In 2012 the big story was lower interest rates, and here at Eureka Report we spent a lot of time looking at the best strategies that can be mustered for investors to cope.

Rates have fallen further, and will fall again. My thanks to those who emailed me during the year; I appreciated your help, and all the best for 2013. I look forward to being back with you on January 25.

In my final piece for 2012, I want to look at the implications of the lower interest rates to the corporate sector. And, in particular, I want to talk about the remarkable company we have as our largest Australian listed enterprise – BHP Billiton. And, in a strange way, the two stories are linked.

BHP is a pillar of the equity section of most balanced portfolios, and in my view it will be an exciting stock in the next few years. Like so many large corporations, BHP has clear returns that it is seeking on new investments – nothing is more important in BHP than the cost of capital calculation.

In the corporate arena the cost of capital is normally set out at about 12%. Sometimes companies extend it higher, and sometimes a little lower, but 12% is the rough average. That means that if you are going to invest in a plant or make an acquisition you are looking for a 12% plus return based on your cost of capital. But for top companies the cost of capital is now nothing like 12%, so CEOs are making the wrong decisions.

A lower cost of capital

Towards the end of 2012 we have seen some change, and in particular at least one or two of our large miners are saying their cost of capital is now between 7% and 7.5%. Almost certainly BHP has reduced its cost of capital to the 7% to 7.5% range or will do so in the early months of 2013.
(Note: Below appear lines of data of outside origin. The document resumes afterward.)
-- ==== Sys2Proof/Machine/Objects.lean ====
section
/-! DEFINITION. The objects of the dictionary (R302): one row per line of the chapters' object tables, with what
R303, R304, R308 and R314 need of it. -/

namespace Sys2Proof.Machine

/-- Types of Table 14.1. -/
inductive ObjType where
  | u8 | u16 | u32 | u64 | i16 | i32 | f32 | str | blob | cmd
deriving DecidableEq, Repr

/-- Access classes of Table 14.2. -/
inductive Access where
  | ro | rw | rws | rwg | wo | cmd
deriving DecidableEq, Repr

/-- A row of an object table: index and subindex ranges, type, access class, default, range (for STR and BLOB the
lengths), unit in ASCII, commit object of its group (Table 14.7). -/
structure ObjRow where
  indexLo : Nat
  indexHi : Nat
  subLo : Nat
  subHi : Nat
  type : ObjType
  access : Access
  default : Int
  min : Int
  max : Int
  unit : String
  group : Nat
deriving DecidableEq, Repr

/-- Type code of Table 14.1. -/
def ObjType.code : ObjType → Nat
  | .u8 => 1 | .u16 => 2 | .u32 => 3 | .u64 => 4 | .i16 => 5 | .i32 => 6 | .f32 => 7 | .str => 8 | .blob => 9
  | .cmd => 0x0A

/-- Size in bytes of a value of fixed size (Table 14.1); 0 for STR, BLOB and CMD. -/
def ObjType.size : ObjType → Nat
  | .u8 => 1 | .u16 => 2 | .u32 => 4 | .u64 => 8 | .i16 => 2 | .i32 => 4 | .f32 => 4 | .str => 0 | .blob => 0
  | .cmd => 0

/-- Whether the value travels as a byte string. -/
def ObjType.isBytes : ObjType → Bool
  | .str => true | .blob => true | _ => false

/-- Access code of Table 14.2. -/
def Access.code : Access → Nat
  | .ro => 1 | .rw => 2 | .rws => 3 | .rwg => 4 | .wo => 5 | .cmd => 6

/-- Objects 0x0000–0x0FFF. -/
def keeperObjects : List ObjRow := [
  ⟨0x0F00, 0x0F00, 0x00, 0x00, .u8, .ro, 0, 0, 4, "", 0⟩ /- Keeper state -/,
  ⟨0x0F01, 0x0F01, 0x00, 0x00, .u64, .ro, 0, 0, 281474976710655, "", 0⟩ /- Field MAC address -/,
  ⟨0x0F02, 0x0F02, 0x00, 0x00, .u32, .rws, 2852015376, 2851995648, 2852061183, "", 0⟩ /- Field IPv4 address -/,
  ⟨0x0F03, 0x0F03, 0x00, 0x00, .u16, .rws, 6010, 1, 65535, "", 0⟩ /- Field MOP port -/,
  ⟨0x0F04, 0x0F04, 0x00, 0x00, .u8, .ro, 0, 0, 7, "", 0⟩ /- Field address -/,
  ⟨0x0F05, 0x0F05, 0x00, 0x00, .u32, .ro, 0, 0, 4294967295, "count", 0⟩ /- Boot epoch -/,
  ⟨0x0F06, 0x0F06, 0x00, 0x00, .u32, .ro, 0, 0, 4294967295, "count", 0⟩ /- Frames discarded -/,
  ⟨0x0F10, 0x0F10, 0x00, 0x00, .blob, .ro, 0, 2097152, 2097152, "", 0⟩ /- Event log -/,
  ⟨0x0F11, 0x0F11, 0x00, 0x00, .u32, .ro, 0, 0, 4294967295, "", 0⟩ /- Next event sequence -/,
  ⟨0x0F12, 0x0F12, 0x00, 0x00, .blob, .ro, 0, 262144, 262144, "", 0⟩ /- Non-volatile event log -/,
  ⟨0x0F20, 0x0F20, 0x00, 0x00, .cmd, .cmd, 0, 0, 0, "", 0⟩ /- Thermal re-enable -/,
  ⟨0x0F21, 0x0F21, 0x00, 0x00, .blob, .ro, 0, 0, 131072, "", 0⟩ /- Shutdown records -/,
  ⟨0x0F22, 0x0F22, 0x01, 0x08, .i16, .ro, 0, -32768, 32767, "1/16 degC", 0⟩ /- Reference diode -/,
  ⟨0x0F23, 0x0F23, 0x00, 0x00, .u8, .rw, 60, 40, 85, "degC", 0⟩ /- Re-enable temperature -/,
  ⟨0x0F30, 0x0F30, 0x00, 0x00, .cmd, .cmd, 0, 0, 0, "", 0⟩ /- Module reset -/,
  ⟨0x0F31, 0x0F31, 0x00, 0x00, .cmd, .cmd, 0, 0, 0, "", 0⟩ /- Power off -/,
  ⟨0x0F32, 0x0F32, 0x00, 0x00, .cmd, .cmd, 0, 0, 0, "", 0⟩ /- All lasers off -/,
  ⟨0x0F33, 0x0F33, 0x00, 0x00, .u64, .rw, 0, 0, 18446744073709551615, "", 0⟩ /- Tile power-down mask -/,
  ⟨0x0F34, 0x0F34, 0x00, 0x00, .cmd, .cmd, 0, 0, 0, "", 0⟩ /- Tile power-down -/,
  ⟨0x0F40, 0x0F40, 0x00, 0x00, .blob, .ro, 0, 32, 32, "", 0⟩ /- Keeper identity record -/,
  ⟨0x0F50, 0x0F50, 0x00, 0x00, .blob, .wo, 0, 0, 4194304, "", 0⟩ /- Firmware image -/,
  ⟨0x0F51, 0x0F51, 0x00, 0x00, .cmd, .cmd, 0, 0, 0, "", 0⟩ /- Install image -/,
  ⟨0x0F52, 0x0F52, 0x00, 0x00, .u16, .ro, 0, 0, 65535, "", 0⟩ /- Update state -/]

/-- Objects 0x1000–0x1FFF. -/
def identityObjects : List ObjRow := [
  ⟨0x1001, 0x1001, 0x00, 0x00, .str, .ro, 0, 16, 16, "", 0⟩ /- Module serial number -/,
  ⟨0x1002, 0x1002, 0x00, 0x00, .u16, .ro, 0, 0, 65535, "", 0⟩ /- Hub stepping -/,
  ⟨0x1003, 0x1003, 0x00, 0x00, .u16, .ro, 0, 0, 65535, "", 0⟩ /- Tile stepping -/,
  ⟨0x1004, 0x1004, 0x00, 0x00, .u16, .ro, 0, 0, 65535, "", 0⟩ /- OE stepping -/,
  ⟨0x1005, 0x1005, 0x00, 0x00, .str, .ro, 0, 10, 10, "", 0⟩ /- Part number -/,
  ⟨0x1006, 0x1006, 0x00, 0x00, .u32, .ro, 0, 0, 4294967295, "", 0⟩ /- Firmware version -/,
  ⟨0x1007, 0x1007, 0x00, 0x00, .u8, .ro, 0, 1, 9, "", 0⟩ /- Bring-up stage -/,
  ⟨0x1008, 0x1008, 0x00, 0x00, .u64, .ro, 0, 0, 18446744073709551615, "", 0⟩ /- Common subset -/,
  ⟨0x1009, 0x1009, 0x00, 0x00, .u32, .ro, 0, 0, 4294967295, "", 0⟩ /- Bring-up result -/,
  ⟨0x100A, 0x100A, 0x00, 0x00, .u8, .ro, 1, 1, 8, "", 0⟩ /- Reset cause -/,
  ⟨0x100B, 0x100B, 0x00, 0x00, .u32, .ro, 0, 0, 4294967295, "ms", 0⟩ /- Bring-up time -/,
  ⟨0x100C, 0x100C, 0x01, 0x0C, .u16, .ro, 0, 0, 65535, "", 0⟩ /- OE qualification result -/,
  ⟨0x100D, 0x100D, 0x00, 0x00, .blob, .ro, 0, 616, 616, "", 0⟩ /- Die capability words -/,
  ⟨0x1011, 0x1011, 0x00, 0x00, .u16, .rw, 60, 10, 3600, "s", 0⟩ /- Staging timeout -/]

/-- Objects 0x2000–0x2FFF. -/
def treadObjects : List ObjRow := [
  ⟨0x2001, 0x2001, 0x00, 0x00, .u32, .rwg, 250000, 20000, 2000000, "ns", 0x2003⟩ /- Tread period -/,
  ⟨0x2002, 0x2002, 0x00, 0x00, .u8, .rwg, 4, 1, 32, "us", 0x2003⟩ /- Landing length -/,
  ⟨0x2003, 0x2003, 0x00, 0x00, .cmd, .cmd, 0, 0, 0, "", 0⟩ /- Tick group commit -/,
  ⟨0x2004, 0x2004, 0x00, 0x00, .u64, .ro, 0, 0, 18446744073709551615, "ticks", 0⟩ /- Tick epoch -/,
  ⟨0x2005, 0x2005, 0x00, 0x00, .u8, .rws, 0, 0, 3, "", 0⟩ /- Tick role -/,
  ⟨0x2006, 0x2006, 0x00, 0x00, .u8, .ro, 0, 0, 4, "", 0⟩ /- Tick state -/,
  ⟨0x2007, 0x2007, 0x00, 0x00, .u8, .ro, 0, 0, 2, "", 0⟩ /- Beacon mode -/,
  ⟨0x2008, 0x2008, 0x00, 0x00, .u8, .rws, 4, 2, 64, "ticks", 0⟩ /- Change lead -/,
  ⟨0x2009, 0x2009, 0x00, 0x00, .u32, .ro, 0, 0, 4294967295, "treads", 0⟩ /- Overrun count -/,
  ⟨0x200A, 0x200A, 0x00, 0x00, .u64, .ro, 0, 0, 18446744073709551615, "ticks", 0⟩ /- Last overrun epoch -/,
  ⟨0x200B, 0x200B, 0x00, 0x00, .i32, .ro, 0, -2147483648, 2147483647, "hub cycles", 0⟩ /- Tick offset -/,
  ⟨0x200C, 0x200C, 0x00, 0x00, .u8, .ro, 0, 0, 8, "ticks", 0⟩ /- Flywheel count -/,
  ⟨0x200D, 0x200D, 0x00, 0x00, .u8, .ro, 0, 0, 64, "treads", 0⟩ /- Clean tread count -/,
  ⟨0x200E, 0x200E, 0x00, 0x00, .u8, .ro, 0, 0, 3, "", 0⟩ /- Interlock status -/,
  ⟨0x2011, 0x2011, 0x01, 0x60, .i32, .rw, 0, -5000, 5000, "ps", 0⟩ /- Fiber delay trim -/,
  ⟨0x2020, 0x2020, 0x00, 0x00, .cmd, .cmd, 0, 0, 0, "", 0⟩ /- Start treads -/,
  ⟨0x2021, 0x2021, 0x00, 0x00, .cmd, .cmd, 0, 0, 0, "", 0⟩ /- Stop treads -/,
  ⟨0x2030, 0x2030, 0x00, 0x00, .blob, .rw, 0, 0, 1056832, "", 0⟩ /- Staged slot schedule -/,
  ⟨0x2031, 0x2031, 0x00, 0x00, .blob, .ro, 0, 0, 1056832, "", 0⟩ /- Slot schedule in force -/,
  ⟨0x2040, 0x2040, 0x00, 0x00, .blob, .rws, 0, 0, 4096, "", 0⟩ /- Flight membership list -/,
  ⟨0x2041, 0x2041, 0x00, 0x00, .u16, .rws, 0, 0, 65535, "", 0⟩ /- Own flight address -/,
  ⟨0x2042, 0x2042, 0x00, 0x00, .u8, .ro, 0, 0, 4, "", 0⟩ /- Flight state -/,
  ⟨0x2043, 0x2043, 0x01, 0x60, .u8, .ro, 0, 0, 3, "hub cycles", 0⟩ /- In-port phase -/,
  ⟨0x2044, 0x2044, 0x01, 0x60, .u8, .rws, 255, 0, 255, "", 0⟩ /- Out-port phase source -/,
  ⟨0x2045, 0x2045, 0x01, 0x60, .i32, .ro, 0, -2147483648, 2147483647, "hub cycles", 0⟩ /- Arrival offset -/,
  ⟨0x2046, 0x2046, 0x00, 0x00, .cmd, .cmd, 0, 0, 0, "", 0⟩ /- Build flight -/,
  ⟨0x2047, 0x2047, 0x01, 0x60, .u8, .ro, 0, 0, 3, "hub cycles", 0⟩ /- Out-port phase -/]

/-- Objects 0x3000–0x3FFF. -/
def powerObjects : List ObjRow := [
  ⟨0x3001, 0x3001, 0x00, 0x00, .u16, .rw, 1800, 900, 2200, "W", 0⟩ /- Power cap -/,
  ⟨0x3002, 0x3002, 0x00, 0x00, .u16, .ro, 1800, 0, 65535, "W", 0⟩ /- Cap in force -/,
  ⟨0x3003, 0x3003, 0x00, 0x00, .f32, .ro, 0, 0, 0, "V", 0⟩ /- Input voltage -/,
  ⟨0x3004, 0x3004, 0x01, 0x02, .f32, .ro, 0, 0, 0, "A", 0⟩ /- Tab current -/,
  ⟨0x3005, 0x3005, 0x00, 0x00, .f32, .ro, 0, 0, 0, "W", 0⟩ /- Metered power -/,
  ⟨0x3006, 0x3006, 0x00, 0x00, .u8, .rw, 22, 12, 22, "W", 0⟩ /- Tile ceiling -/,
  ⟨0x3007, 0x3007, 0x00, 0x00, .u8, .rw, 40, 10, 200, "W", 0⟩ /- Rein release margin -/,
  ⟨0x3008, 0x3008, 0x00, 0x00, .u16, .rw, 2000, 0, 5000, "nJ", 0⟩ /- Minimum grant -/,
  ⟨0x3009, 0x3009, 0x00, 0x00, .u8, .rw, 20, 0, 200, "W", 0⟩ /- Non-tile guard -/,
  ⟨0x3010, 0x3010, 0x00, 0x00, .f32, .ro, 0, 0, 0, "MHz", 0⟩ /- Tile clock target -/,
  ⟨0x3011, 0x3011, 0x00, 0x00, .u8, .rw, 0, 0, 1, "", 0⟩ /- Boost enable -/,
  ⟨0x3012, 0x3012, 0x00, 0x00, .u16, .rw, 1600, 1500, 1600, "MHz", 0⟩ /- Boost clock -/,
  ⟨0x3013, 0x3013, 0x01, 0x40, .f32, .ro, 0, 0, 0, "W", 0⟩ /- Tile floor -/,
  ⟨0x3014, 0x3014, 0x00, 0x00, .blob, .ro, 0, 256, 256, "", 0⟩ /- Voltage–frequency table -/,
  ⟨0x3015, 0x3015, 0x00, 0x00, .blob, .ro, 0, 0, 1024, "", 0⟩ /- Rail efficiencies -/,
  ⟨0x3020, 0x3020, 0x00, 0x00, .u32, .ro, 0, 0, 4294967295, "count", 0⟩ /- Module rein count -/,
  ⟨0x3021, 0x3021, 0x00, 0x00, .u32, .ro, 0, 0, 4294967295, "ns", 0⟩ /- Module rein time -/,
  ⟨0x3022, 0x3022, 0x01, 0x40, .u32, .ro, 0, 0, 4294967295, "count", 0⟩ /- Tile rein count -/,
  ⟨0x3030, 0x3030, 0x01, 0x40, .u32, .ro, 0, 0, 4294967295, "nJ", 0⟩ /- Grant of slot in progress -/]

/-- Objects 0x4000–0x4FFF. -/
def thermalObjects : List ObjRow := [
  ⟨0x4001, 0x4001, 0x01, 0x7E, .i16, .ro, 0, -32768, 32767, "1/16 degC", 0⟩ /- Node estimate -/,
  ⟨0x4002, 0x4002, 0x00, 0x00, .u8, .rw, 105, 90, 105, "degC", 0⟩ /- Throttle threshold -/,
  ⟨0x4003, 0x4003, 0x00, 0x00, .u8, .ro, 115, 0, 255, "degC", 0⟩ /- Shutdown threshold -/,
  ⟨0x4004, 0x4004, 0x01, 0x7E, .u8, .ro, 0, 0, 3, "", 0⟩ /- Node band -/,
  ⟨0x4005, 0x4005, 0x00, 0x00, .u16, .ro, 1600, 700, 1600, "MHz", 0⟩ /- Thermal limit -/,
  ⟨0x4006, 0x4006, 0x00, 0x00, .i16, .ro, 0, -32768, 32767, "1/16 degC", 0⟩ /- Coolant anchor T_c -/]

/-- Objects 0x5000–0x5FFF, part 1. -/
def opticsObjectsA : List ObjRow := [
  ⟨0x5001, 0x5001, 0x00, 0x00, .u32, .rw, 3600, 60, 86400, "s", 0⟩ /- Calibration period -/,
  ⟨0x5002, 0x5002, 0x00, 0x00, .u32, .rw, 65536, 1024, 1048576, "treads", 0⟩ /- Calibration window period -/,
  ⟨0x5003, 0x5003, 0x00, 0x00, .u16, .rw, 256, 16, 4096, "treads", 0⟩ /- Calibration window length -/,
  ⟨0x5004, 0x5004, 0x00, 0x00, .u8, .rw, 10, 5, 30, "0.1 dB", 0⟩ /- Fade warning threshold -/,
  ⟨0x5005, 0x5005, 0x00, 0x00, .u8, .rw, 8, 3, 20, "0.1 dB", 0⟩ /- Margin warning threshold -/,
  ⟨0x5006, 0x5006, 0x00, 0x00, .u16, .rw, 0, 0, 65535, "", 0⟩ /- Manual move selector -/,
  ⟨0x5007, 0x5007, 0x00, 0x00, .cmd, .cmd, 0, 0, 0, "", 0⟩ /- Manual move -/,
  ⟨0x5008, 0x5008, 0x00, 0x00, .u8, .rw, 1, 0, 1, "", 0⟩ /- Calibration enable -/,
  ⟨0x5010, 0x5010, 0x01, 0x60, .blob, .ro, 0, 16, 16, "", 0⟩ /- Transmit lane map -/,
  ⟨0x5011, 0x5011, 0x01, 0x60, .blob, .ro, 0, 16, 16, "", 0⟩ /- Receive lane map -/,
  ⟨0x5012, 0x5012, 0x01, 0x60, .u8, .ro, 0, 0, 255, "", 0⟩ /- Fiber state -/,
  ⟨0x5013, 0x5013, 0x01, 0x60, .u8, .ro, 255, 0, 255, "", 0⟩ /- Far fiber id -/,
  ⟨0x5014, 0x5014, 0x01, 0x60, .u16, .ro, 0, 0, 65535, "count", 0⟩ /- Loss-of-signal count -/,
  ⟨0x5015, 0x5015, 0x01, 0x60, .u16, .ro, 0, 0, 65535, "count", 0⟩ /- Loss-of-lock count -/,
  ⟨0x5016, 0x5016, 0x01, 0x60, .u8, .ro, 0, 0, 3, "", 0⟩ /- Receive condition -/,
  ⟨0x5020, 0x5020, 0x01, 0xD8, .i16, .ro, 0, -32768, 32767, "0.01 dB", 0⟩ /- Laser relative output D -/,
  ⟨0x5021, 0x5021, 0x01, 0xD8, .i16, .ro, 0, -32768, 32767, "0.01 dB", 0⟩ /- Laser trend -/,
  ⟨0x5022, 0x5022, 0x01, 0xD8, .u8, .ro, 0, 0, 4, "", 0⟩ /- Laser state -/,
  ⟨0x5023, 0x5023, 0x01, 0xD8, .u16, .ro, 0, 0, 65535, "0.1 mA", 0⟩ /- Laser bias -/,
  ⟨0x5030, 0x5030, 0x00, 0x00, .u8, .rw, 16, 2, 100, "us", 0⟩ /- Replay timeout -/,
  ⟨0x5031, 0x5031, 0x00, 0x00, .u8, .rw, 4, 1, 50, "us", 0⟩ /- NAK repeat interval -/,
  ⟨0x5032, 0x5032, 0x00, 0x00, .u8, .rw, 32, 1, 128, "flits", 0⟩ /- Ack count -/,
  ⟨0x5033, 0x5033, 0x00, 0x00, .u16, .rw, 128, 16, 2000, "ns", 0⟩ /- Ack coalescing time -/,
  ⟨0x5034, 0x5034, 0x01, 0x01, .u16, .rws, 16, 0, 65535, "entries", 0⟩ /- Reserved minimum -/,
  ⟨0x5034, 0x5034, 0x02, 0x02, .u16, .rws, 64, 0, 65535, "entries", 0⟩ /- Reserved minimum -/,
  ⟨0x5034, 0x5034, 0x03, 0x03, .u16, .rws, 64, 0, 65535, "entries", 0⟩ /- Reserved minimum -/,
  ⟨0x5034, 0x5034, 0x04, 0x04, .u16, .rws, 512, 0, 65535, "entries", 0⟩ /- Reserved minimum -/,
  ⟨0x5034, 0x5034, 0x05, 0x05, .u16, .rws, 256, 0, 65535, "entries", 0⟩ /- Reserved minimum -/,
  ⟨0x5035, 0x5035, 0x00, 0x00, .u8, .rw, 4, 1, 16, "breaks", 0⟩ /- Retire threshold -/,
  ⟨0x5036, 0x5036, 0x00, 0x00, .u16, .rw, 60, 1, 3600, "s", 0⟩ /- Retire window -/]

/-- Objects 0x5000–0x5FFF, part 2. -/
def opticsObjectsB : List ObjRow := [
  ⟨0x5040, 0x5040, 0x01, 0x60, .u64, .rws, 0, 0, 18446744073709551615, "", 0⟩ /- Spill base -/,
  ⟨0x5041, 0x5041, 0x01, 0x60, .u8, .rws, 0, 0, 64, "MiB", 0⟩ /- Spill size -/,
  ⟨0x5042, 0x5042, 0x01, 0x60, .u8, .ro, 0, 0, 255, "", 0⟩ /- Link state -/,
  ⟨0x5043, 0x5043, 0x01, 0x60, .u32, .ro, 0, 0, 4294967295, "count", 0⟩ /- Replays -/,
  ⟨0x5044, 0x5044, 0x01, 0x60, .u32, .ro, 0, 0, 4294967295, "count", 0⟩ /- Bad verdicts -/,
  ⟨0x5045, 0x5045, 0x01, 0x60, .u32, .ro, 0, 0, 4294967295, "count", 0⟩ /- Stomps received -/,
  ⟨0x5046, 0x5046, 0x01, 0x60, .u32, .ro, 0, 0, 4294967295, "entries", 0⟩ /- Spilled entries in use -/,
  ⟨0x5047, 0x5047, 0x01, 0x60, .u32, .ro, 0, 0, 4294967295, "count", 0⟩ /- Link breaks -/,
  ⟨0x5048, 0x5048, 0x01, 0x60, .cmd, .cmd, 0, 0, 0, "", 0⟩ /- Link restore -/,
  ⟨0x5049, 0x5049, 0x01, 0x60, .u32, .ro, 0, 0, 4294967295, "count", 0⟩ /- Flits lost -/,
  ⟨0x5050, 0x5050, 0x01, 0x60, .u32, .ro, 0, 0, 4294967295, "count", 0⟩ /- Late flits sent -/,
  ⟨0x5051, 0x5051, 0x00, 0x00, .u32, .ro, 0, 0, 4294967295, "count", 0⟩ /- Unmatched or failed deposits -/,
  ⟨0x5052, 0x5052, 0x00, 0x00, .u32, .ro, 0, 0, 4294967295, "count", 0⟩ /- Void positions received -/,
  ⟨0x5100, 0x510B, 0x01, 0x90, .u32, .ro, 507904, 0, 4294967295, "", 0⟩ /- Transmit ring status -/,
  ⟨0x5110, 0x511B, 0x01, 0x90, .u32, .ro, 507904, 0, 4294967295, "", 0⟩ /- Receive ring status -/,
  ⟨0x5200, 0x520B, 0x01, 0x90, .u32, .ro, 4278198016, 0, 4294967295, "", 0⟩ /- Receive lane status -/,
  ⟨0x5210, 0x521B, 0x01, 0x90, .u32, .ro, 4278198016, 0, 4294967295, "", 0⟩ /- Transmit lane status -/,
  ⟨0x5220, 0x522B, 0x01, 0x90, .u32, .ro, 0, 0, 4294967295, "count", 0⟩ /- Header errors -/,
  ⟨0x5230, 0x523B, 0x01, 0x90, .u16, .ro, 0, 0, 65535, "count", 0⟩ /- Block lock losses -/]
As a result, CEO Marius Kloppers is going to look at a very different acquisition landscape. Kloppers pulled off the deals of the decade when he bought into the US shale gas sector, acquiring assets from Chesapeake Energy Corp’s interest in the Fayetteville shale field, including the field’s mid-stream pipeline system, and later the sizeable US shale operation Petrohawk Energy. We know from history that the only way for a giant like BHP to get really good assets at the right price is to buy them on the way down.

If you are buying on the way up, the sellers ask for more and more – that’s what happened when BHP bought US-based Magma Copper in 1996 and lost its shirt. Kloppers snapped up the shale and gas assets when US gas prices were on the way down and that meant that today’s accountancy standards required him to make a write down almost immediately.

That short-term pain is almost inevitable if you are buying on the way down – it’s a case of accountants gone mad. As all investors will tell you, you can never pick the bottom unless you are incredibly lucky. But Kloppers was not far off the bottom, because the ink was barely dry on the BHP US gas purchase writedown when the value of the BHP’s shale liquids and later shale gas began to soar. The advantage of shale is that unlike natural gas wells, which you drill and exploit for a couple of decades or so, the shale gas wells are cheap but only last around two years As soon as soon as the gas price falls the drilling stops and the supply is curtailed and the price rises again.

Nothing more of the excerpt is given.